| What you will do |
Your task is to copy each line of the records that includes the string "hunting".

Stored data
----------------

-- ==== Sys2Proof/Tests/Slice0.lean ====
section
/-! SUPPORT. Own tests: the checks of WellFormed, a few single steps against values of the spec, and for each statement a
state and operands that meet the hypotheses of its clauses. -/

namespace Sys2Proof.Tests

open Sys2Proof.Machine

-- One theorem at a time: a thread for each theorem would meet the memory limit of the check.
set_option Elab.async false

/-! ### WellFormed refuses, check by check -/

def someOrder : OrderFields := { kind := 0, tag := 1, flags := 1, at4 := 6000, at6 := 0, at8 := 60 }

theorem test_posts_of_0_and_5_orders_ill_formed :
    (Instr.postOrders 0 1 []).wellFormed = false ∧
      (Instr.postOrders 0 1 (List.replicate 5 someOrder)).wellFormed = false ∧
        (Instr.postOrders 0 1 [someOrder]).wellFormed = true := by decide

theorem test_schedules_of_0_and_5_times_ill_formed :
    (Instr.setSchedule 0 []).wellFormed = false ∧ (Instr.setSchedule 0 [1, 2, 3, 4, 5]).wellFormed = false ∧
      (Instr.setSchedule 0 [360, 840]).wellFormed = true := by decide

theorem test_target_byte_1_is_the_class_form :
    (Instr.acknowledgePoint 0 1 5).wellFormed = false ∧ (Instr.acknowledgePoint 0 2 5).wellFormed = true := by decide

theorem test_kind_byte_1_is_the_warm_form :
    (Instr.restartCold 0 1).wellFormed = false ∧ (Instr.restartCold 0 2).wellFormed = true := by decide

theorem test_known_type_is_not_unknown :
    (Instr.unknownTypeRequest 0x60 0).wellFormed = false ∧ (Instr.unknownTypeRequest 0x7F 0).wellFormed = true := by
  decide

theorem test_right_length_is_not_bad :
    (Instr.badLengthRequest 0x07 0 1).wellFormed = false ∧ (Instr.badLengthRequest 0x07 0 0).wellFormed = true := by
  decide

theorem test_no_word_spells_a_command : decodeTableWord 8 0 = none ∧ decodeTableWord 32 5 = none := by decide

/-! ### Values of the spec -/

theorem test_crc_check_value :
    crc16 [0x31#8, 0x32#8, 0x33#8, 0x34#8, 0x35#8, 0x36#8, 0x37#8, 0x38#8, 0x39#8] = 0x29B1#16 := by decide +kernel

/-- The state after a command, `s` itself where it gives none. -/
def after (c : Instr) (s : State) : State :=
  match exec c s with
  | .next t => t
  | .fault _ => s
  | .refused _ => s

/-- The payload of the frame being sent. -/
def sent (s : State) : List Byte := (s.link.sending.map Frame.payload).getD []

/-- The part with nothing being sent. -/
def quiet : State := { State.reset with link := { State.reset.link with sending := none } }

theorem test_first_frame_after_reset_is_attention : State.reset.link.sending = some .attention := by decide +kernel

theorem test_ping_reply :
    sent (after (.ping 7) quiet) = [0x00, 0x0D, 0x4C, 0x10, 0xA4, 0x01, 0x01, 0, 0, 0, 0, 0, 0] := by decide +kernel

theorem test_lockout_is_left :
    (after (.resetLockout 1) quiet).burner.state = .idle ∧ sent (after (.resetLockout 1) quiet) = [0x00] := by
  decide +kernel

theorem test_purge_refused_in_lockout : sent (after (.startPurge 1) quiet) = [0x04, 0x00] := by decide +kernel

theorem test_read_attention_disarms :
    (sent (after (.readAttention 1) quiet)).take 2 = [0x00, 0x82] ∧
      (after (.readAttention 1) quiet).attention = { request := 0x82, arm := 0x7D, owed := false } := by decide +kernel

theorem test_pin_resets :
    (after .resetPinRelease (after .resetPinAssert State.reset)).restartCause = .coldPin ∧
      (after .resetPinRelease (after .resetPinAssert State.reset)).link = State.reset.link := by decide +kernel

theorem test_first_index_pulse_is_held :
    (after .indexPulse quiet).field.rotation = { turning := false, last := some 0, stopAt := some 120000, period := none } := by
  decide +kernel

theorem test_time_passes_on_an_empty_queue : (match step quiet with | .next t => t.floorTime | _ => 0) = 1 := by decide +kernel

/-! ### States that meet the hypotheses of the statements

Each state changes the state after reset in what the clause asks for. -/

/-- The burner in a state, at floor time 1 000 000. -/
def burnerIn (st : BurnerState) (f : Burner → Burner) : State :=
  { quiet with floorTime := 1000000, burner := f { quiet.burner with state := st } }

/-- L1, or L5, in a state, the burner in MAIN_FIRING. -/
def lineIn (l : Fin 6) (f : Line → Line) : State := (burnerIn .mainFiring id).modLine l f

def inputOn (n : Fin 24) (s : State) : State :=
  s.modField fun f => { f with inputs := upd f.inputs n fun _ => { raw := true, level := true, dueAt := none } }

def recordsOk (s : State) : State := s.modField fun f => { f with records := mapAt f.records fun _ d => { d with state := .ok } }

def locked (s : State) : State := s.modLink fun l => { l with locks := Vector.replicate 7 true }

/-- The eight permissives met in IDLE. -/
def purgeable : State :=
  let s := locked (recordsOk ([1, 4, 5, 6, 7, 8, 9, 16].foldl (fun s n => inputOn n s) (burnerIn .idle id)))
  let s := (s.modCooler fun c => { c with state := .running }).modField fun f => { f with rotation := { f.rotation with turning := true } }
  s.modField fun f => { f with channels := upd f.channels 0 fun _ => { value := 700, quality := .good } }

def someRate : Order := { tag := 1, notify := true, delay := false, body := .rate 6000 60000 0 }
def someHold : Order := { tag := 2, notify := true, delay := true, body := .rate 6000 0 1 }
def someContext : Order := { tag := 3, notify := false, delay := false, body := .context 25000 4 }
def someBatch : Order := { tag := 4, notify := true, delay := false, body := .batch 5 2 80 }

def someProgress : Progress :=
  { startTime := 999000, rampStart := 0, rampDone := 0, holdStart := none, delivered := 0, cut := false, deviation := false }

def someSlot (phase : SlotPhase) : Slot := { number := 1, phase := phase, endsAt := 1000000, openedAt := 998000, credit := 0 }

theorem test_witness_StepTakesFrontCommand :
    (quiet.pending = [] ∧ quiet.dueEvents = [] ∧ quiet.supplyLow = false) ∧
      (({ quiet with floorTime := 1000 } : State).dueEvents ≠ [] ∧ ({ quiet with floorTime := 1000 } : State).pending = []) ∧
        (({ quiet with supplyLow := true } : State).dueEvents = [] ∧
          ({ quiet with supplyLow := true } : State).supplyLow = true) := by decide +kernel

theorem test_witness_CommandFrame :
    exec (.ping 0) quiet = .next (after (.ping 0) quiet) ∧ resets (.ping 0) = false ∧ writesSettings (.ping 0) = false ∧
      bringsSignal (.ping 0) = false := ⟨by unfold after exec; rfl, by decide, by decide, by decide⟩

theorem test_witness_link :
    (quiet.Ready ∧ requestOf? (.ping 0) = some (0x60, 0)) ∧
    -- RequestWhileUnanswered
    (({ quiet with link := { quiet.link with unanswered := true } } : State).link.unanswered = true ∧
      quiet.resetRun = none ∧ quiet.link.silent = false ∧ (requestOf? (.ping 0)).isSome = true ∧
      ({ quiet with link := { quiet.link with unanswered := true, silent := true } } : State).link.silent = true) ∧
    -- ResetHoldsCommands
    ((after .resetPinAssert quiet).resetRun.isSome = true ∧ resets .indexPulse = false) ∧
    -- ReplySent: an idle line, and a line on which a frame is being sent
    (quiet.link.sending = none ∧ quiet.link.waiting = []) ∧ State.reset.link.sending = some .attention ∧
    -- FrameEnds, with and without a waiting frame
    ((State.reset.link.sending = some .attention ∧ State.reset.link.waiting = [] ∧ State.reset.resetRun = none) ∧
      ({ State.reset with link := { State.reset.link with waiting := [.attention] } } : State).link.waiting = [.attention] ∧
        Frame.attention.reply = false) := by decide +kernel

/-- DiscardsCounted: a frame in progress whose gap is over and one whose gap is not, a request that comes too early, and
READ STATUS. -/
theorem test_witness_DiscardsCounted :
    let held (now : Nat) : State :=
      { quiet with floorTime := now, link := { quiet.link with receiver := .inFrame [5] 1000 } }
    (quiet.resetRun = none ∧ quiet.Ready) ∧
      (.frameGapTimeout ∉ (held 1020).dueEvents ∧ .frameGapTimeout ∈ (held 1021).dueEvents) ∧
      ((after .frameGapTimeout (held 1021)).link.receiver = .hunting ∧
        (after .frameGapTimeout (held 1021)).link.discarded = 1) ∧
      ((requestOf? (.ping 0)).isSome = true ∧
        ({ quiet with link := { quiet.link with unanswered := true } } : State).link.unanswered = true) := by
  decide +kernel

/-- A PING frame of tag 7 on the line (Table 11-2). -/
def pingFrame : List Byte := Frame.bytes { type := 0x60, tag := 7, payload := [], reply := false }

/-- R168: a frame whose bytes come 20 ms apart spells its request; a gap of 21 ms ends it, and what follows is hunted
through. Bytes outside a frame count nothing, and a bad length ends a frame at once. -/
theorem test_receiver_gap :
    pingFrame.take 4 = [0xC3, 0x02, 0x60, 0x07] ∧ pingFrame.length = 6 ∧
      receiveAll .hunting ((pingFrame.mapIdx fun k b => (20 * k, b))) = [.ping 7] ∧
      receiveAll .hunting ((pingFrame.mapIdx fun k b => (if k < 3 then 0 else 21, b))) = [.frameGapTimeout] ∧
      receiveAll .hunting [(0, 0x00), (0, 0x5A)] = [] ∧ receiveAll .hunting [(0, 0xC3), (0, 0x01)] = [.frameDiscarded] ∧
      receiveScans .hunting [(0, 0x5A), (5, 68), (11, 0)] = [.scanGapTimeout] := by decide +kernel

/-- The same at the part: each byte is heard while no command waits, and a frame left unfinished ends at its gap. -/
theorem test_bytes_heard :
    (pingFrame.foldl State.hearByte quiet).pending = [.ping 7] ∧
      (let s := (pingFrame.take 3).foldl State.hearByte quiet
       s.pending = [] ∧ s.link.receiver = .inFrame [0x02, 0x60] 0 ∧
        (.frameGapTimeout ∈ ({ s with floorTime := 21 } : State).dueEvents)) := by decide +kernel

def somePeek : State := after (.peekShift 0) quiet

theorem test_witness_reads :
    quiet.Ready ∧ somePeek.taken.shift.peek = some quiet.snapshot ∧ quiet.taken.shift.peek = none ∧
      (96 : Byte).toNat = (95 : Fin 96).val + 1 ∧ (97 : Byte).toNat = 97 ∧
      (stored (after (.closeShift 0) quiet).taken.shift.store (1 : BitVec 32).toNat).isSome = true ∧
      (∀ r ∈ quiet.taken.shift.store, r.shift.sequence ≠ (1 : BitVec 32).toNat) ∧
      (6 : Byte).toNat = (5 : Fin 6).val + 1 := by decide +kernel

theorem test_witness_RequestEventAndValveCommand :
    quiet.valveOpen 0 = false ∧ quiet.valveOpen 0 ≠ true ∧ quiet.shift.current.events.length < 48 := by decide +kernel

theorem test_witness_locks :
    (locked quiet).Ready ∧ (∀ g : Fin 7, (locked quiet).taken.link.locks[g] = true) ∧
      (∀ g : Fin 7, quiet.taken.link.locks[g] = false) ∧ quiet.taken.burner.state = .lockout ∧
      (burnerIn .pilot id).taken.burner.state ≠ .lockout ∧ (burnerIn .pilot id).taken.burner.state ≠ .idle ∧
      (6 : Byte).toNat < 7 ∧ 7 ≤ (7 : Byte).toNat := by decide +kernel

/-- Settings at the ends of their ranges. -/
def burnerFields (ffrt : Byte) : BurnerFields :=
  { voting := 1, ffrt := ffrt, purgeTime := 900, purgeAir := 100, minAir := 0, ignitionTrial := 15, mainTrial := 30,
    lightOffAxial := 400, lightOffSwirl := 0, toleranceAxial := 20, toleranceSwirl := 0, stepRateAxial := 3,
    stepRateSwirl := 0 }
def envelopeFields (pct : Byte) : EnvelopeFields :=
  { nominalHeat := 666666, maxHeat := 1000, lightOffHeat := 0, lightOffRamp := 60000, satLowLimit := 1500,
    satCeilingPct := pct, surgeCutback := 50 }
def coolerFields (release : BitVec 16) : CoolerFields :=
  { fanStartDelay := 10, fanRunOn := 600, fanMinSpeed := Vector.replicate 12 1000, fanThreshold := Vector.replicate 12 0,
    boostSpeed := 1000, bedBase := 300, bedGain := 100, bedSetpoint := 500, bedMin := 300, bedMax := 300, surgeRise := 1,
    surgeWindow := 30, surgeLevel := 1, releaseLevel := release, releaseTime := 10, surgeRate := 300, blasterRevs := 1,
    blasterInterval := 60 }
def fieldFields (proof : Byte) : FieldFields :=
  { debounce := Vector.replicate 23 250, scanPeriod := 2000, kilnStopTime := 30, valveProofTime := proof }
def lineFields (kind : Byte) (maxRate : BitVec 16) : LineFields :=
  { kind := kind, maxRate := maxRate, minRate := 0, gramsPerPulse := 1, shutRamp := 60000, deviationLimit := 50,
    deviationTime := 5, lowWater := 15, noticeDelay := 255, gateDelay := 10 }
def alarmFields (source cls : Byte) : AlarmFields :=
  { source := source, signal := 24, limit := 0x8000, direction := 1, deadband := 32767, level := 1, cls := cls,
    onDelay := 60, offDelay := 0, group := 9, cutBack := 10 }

----------------

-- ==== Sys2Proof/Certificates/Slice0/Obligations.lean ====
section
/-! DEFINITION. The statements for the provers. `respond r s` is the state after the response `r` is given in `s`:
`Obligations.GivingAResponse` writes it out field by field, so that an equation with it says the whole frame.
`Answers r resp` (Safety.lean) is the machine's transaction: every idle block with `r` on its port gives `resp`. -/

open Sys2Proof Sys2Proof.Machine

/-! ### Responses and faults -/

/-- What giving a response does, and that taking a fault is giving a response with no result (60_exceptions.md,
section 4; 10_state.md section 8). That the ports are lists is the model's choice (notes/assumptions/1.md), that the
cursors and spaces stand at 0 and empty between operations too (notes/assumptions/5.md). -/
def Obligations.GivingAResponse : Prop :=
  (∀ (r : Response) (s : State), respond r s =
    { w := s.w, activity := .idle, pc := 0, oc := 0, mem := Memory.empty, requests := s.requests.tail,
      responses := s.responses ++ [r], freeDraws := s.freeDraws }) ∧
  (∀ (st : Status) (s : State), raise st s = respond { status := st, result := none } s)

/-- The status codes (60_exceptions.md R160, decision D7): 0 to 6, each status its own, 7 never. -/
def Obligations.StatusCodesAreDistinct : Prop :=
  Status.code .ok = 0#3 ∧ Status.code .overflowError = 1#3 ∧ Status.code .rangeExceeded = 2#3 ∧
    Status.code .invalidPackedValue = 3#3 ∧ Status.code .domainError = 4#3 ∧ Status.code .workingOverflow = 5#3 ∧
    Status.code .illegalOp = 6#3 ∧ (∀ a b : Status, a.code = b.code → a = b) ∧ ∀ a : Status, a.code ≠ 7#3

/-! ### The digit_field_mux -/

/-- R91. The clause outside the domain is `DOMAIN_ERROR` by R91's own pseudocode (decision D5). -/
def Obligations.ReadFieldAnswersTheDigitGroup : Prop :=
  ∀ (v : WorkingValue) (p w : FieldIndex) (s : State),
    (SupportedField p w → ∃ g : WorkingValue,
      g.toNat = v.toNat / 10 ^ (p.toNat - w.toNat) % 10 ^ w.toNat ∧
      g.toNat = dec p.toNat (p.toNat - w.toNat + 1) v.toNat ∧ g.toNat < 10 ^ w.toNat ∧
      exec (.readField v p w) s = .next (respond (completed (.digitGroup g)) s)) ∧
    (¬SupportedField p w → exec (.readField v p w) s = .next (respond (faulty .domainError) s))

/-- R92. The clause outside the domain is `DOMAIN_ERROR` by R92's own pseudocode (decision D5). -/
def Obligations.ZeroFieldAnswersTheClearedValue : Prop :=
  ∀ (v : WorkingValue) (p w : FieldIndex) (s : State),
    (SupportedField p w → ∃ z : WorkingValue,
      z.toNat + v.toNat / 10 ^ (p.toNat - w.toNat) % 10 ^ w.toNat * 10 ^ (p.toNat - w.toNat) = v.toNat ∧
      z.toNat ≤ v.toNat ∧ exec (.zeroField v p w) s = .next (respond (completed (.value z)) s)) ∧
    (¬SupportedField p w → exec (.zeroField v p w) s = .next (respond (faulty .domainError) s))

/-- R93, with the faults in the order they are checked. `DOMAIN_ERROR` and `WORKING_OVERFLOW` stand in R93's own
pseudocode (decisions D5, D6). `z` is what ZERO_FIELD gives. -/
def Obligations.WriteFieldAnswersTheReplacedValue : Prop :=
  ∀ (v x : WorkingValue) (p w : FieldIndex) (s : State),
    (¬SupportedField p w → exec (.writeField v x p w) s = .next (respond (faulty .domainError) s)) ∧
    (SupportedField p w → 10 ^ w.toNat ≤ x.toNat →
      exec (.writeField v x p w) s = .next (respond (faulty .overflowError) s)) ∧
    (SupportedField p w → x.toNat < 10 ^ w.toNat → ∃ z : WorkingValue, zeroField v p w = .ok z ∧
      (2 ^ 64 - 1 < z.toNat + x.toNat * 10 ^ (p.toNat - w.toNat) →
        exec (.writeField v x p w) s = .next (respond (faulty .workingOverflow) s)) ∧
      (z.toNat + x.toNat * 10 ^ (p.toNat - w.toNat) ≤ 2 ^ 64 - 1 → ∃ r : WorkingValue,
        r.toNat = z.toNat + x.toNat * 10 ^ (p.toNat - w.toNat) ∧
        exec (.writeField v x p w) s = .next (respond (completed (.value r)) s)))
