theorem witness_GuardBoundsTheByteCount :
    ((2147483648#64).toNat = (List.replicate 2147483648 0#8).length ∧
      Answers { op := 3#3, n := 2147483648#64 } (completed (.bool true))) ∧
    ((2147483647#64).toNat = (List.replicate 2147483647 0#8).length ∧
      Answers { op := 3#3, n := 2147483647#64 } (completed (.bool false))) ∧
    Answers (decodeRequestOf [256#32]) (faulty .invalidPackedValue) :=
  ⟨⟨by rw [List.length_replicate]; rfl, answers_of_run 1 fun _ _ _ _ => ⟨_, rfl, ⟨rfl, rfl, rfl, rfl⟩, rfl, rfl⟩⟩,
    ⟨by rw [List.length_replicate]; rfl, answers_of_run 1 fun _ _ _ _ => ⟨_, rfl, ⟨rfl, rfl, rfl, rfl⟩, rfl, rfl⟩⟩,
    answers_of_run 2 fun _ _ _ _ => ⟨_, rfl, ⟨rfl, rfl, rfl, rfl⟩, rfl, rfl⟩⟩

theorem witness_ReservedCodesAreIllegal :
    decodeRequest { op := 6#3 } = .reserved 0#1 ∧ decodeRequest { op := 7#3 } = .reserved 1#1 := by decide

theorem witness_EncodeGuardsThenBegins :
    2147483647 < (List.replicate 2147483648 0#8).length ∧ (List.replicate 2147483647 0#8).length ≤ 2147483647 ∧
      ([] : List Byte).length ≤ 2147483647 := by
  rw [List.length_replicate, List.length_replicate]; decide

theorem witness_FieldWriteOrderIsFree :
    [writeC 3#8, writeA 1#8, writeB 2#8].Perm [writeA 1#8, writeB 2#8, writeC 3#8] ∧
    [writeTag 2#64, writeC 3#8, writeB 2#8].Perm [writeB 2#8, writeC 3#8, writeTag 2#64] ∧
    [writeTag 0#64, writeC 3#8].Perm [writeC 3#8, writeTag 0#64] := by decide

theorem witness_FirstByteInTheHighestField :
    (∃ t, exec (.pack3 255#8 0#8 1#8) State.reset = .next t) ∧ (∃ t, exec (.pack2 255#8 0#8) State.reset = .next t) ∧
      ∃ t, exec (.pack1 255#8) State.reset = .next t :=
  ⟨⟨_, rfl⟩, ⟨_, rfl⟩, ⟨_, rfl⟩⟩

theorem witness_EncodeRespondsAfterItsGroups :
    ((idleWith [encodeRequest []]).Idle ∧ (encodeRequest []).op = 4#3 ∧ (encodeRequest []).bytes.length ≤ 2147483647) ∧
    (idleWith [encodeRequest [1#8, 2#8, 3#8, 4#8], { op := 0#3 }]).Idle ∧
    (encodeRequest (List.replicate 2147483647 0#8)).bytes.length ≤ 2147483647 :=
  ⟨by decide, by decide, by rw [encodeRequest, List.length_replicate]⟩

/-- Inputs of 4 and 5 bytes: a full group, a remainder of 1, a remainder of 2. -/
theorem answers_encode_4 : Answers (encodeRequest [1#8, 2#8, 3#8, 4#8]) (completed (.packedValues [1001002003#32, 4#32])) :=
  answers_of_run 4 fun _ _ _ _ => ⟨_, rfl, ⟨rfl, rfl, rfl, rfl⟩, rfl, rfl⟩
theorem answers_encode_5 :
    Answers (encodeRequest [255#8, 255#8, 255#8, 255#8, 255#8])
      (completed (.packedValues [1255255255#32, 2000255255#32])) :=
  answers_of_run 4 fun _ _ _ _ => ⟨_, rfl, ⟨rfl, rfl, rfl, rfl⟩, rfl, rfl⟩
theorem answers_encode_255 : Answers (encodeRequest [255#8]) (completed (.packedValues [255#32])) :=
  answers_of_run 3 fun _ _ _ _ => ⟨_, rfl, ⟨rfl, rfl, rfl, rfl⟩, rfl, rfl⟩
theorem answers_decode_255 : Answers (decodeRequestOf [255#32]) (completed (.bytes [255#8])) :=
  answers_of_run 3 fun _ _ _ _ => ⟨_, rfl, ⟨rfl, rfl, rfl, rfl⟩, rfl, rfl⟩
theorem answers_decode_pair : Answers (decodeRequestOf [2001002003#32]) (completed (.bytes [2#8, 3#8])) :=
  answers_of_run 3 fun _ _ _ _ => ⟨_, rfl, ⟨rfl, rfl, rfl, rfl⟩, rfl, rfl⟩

----------------

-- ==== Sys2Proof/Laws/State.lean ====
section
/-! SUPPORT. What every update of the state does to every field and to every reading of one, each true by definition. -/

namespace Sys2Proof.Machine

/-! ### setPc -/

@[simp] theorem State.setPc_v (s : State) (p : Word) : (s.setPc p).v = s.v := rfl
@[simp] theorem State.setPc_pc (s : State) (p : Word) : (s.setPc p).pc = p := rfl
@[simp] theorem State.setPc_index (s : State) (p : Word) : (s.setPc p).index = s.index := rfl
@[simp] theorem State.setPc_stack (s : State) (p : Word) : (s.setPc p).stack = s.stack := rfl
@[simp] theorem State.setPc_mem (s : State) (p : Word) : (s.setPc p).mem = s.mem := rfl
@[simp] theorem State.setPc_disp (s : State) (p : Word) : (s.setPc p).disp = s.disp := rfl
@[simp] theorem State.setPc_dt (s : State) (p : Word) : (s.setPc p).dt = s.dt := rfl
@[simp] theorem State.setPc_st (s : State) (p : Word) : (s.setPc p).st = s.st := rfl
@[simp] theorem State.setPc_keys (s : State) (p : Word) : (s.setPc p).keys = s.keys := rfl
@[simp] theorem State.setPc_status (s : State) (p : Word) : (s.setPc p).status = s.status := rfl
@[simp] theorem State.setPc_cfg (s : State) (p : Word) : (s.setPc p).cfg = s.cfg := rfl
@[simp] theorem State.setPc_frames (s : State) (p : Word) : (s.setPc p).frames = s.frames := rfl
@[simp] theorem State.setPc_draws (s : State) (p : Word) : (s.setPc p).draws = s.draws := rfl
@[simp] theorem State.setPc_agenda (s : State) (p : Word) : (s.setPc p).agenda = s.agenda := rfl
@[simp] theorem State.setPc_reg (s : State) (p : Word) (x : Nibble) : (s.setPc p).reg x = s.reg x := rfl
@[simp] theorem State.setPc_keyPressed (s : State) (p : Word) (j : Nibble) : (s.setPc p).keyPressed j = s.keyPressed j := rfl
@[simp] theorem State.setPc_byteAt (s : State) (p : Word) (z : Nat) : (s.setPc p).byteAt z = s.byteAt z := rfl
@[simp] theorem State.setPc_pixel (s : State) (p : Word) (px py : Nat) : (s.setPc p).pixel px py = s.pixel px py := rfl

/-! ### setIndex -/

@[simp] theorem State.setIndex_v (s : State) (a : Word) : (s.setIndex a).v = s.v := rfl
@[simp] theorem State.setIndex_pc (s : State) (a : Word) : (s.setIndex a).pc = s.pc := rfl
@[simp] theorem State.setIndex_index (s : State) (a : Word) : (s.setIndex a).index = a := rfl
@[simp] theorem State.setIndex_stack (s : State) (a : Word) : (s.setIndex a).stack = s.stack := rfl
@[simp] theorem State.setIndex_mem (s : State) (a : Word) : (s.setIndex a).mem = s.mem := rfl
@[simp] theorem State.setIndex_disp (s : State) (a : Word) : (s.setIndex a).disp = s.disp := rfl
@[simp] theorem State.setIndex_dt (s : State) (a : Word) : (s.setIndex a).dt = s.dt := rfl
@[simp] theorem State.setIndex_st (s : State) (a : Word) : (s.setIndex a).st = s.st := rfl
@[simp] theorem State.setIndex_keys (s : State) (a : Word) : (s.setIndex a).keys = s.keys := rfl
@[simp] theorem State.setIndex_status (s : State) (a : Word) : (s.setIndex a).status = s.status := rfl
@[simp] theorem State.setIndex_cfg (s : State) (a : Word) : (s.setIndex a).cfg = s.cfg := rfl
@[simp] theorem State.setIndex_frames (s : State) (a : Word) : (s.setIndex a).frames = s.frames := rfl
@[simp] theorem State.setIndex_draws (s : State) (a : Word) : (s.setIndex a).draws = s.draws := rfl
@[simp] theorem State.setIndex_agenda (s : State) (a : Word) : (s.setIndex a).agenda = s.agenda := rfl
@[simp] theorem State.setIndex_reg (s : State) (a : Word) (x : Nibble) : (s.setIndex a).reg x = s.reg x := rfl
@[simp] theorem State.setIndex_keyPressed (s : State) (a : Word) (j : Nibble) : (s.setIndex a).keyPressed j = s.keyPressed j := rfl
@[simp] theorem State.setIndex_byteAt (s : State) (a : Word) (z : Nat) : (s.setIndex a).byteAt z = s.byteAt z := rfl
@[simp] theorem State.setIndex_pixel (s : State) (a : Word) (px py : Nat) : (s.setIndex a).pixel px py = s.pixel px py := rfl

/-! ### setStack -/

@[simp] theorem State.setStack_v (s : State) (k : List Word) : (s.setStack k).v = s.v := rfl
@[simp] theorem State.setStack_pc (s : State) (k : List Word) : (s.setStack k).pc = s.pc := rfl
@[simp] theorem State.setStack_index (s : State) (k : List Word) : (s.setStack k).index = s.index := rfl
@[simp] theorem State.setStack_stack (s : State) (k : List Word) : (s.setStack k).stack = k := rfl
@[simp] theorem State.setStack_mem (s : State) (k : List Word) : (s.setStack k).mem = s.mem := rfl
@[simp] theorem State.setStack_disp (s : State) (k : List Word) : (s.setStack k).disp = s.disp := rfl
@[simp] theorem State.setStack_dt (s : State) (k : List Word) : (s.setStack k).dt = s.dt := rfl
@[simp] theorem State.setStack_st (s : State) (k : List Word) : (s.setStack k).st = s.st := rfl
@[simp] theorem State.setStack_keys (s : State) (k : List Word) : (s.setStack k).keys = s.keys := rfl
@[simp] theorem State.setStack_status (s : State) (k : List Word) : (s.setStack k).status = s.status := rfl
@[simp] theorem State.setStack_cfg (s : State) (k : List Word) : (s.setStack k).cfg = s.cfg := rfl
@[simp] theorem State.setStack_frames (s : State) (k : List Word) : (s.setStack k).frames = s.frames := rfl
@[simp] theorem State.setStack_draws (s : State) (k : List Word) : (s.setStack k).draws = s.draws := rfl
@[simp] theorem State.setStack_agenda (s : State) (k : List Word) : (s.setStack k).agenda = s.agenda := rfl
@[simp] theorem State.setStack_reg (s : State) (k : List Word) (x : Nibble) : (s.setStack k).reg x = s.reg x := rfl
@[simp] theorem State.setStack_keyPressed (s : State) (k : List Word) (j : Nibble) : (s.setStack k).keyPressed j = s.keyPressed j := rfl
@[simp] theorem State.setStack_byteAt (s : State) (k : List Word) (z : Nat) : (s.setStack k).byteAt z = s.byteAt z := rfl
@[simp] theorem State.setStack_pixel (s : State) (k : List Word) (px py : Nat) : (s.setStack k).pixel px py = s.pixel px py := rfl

----------------

| Result of this task |
      ((after .frameGapTimeout (held 1021)).link.receiver = .hunting ∧
      receiveAll .hunting ((pingFrame.mapIdx fun k b => (20 * k, b))) = [.ping 7] ∧
      receiveAll .hunting ((pingFrame.mapIdx fun k b => (if k < 3 then 0 else 21, b))) = [.frameGapTimeout] ∧
      receiveAll .hunting [(0, 0x00), (0, 0x5A)] = [] ∧ receiveAll .hunting [(0, 0xC3), (0, 0x01)] = [.frameDiscarded] ∧
      receiveScans .hunting [(0, 0x5A), (5, 68), (11, 0)] = [.scanGapTimeout] := by decide +kernel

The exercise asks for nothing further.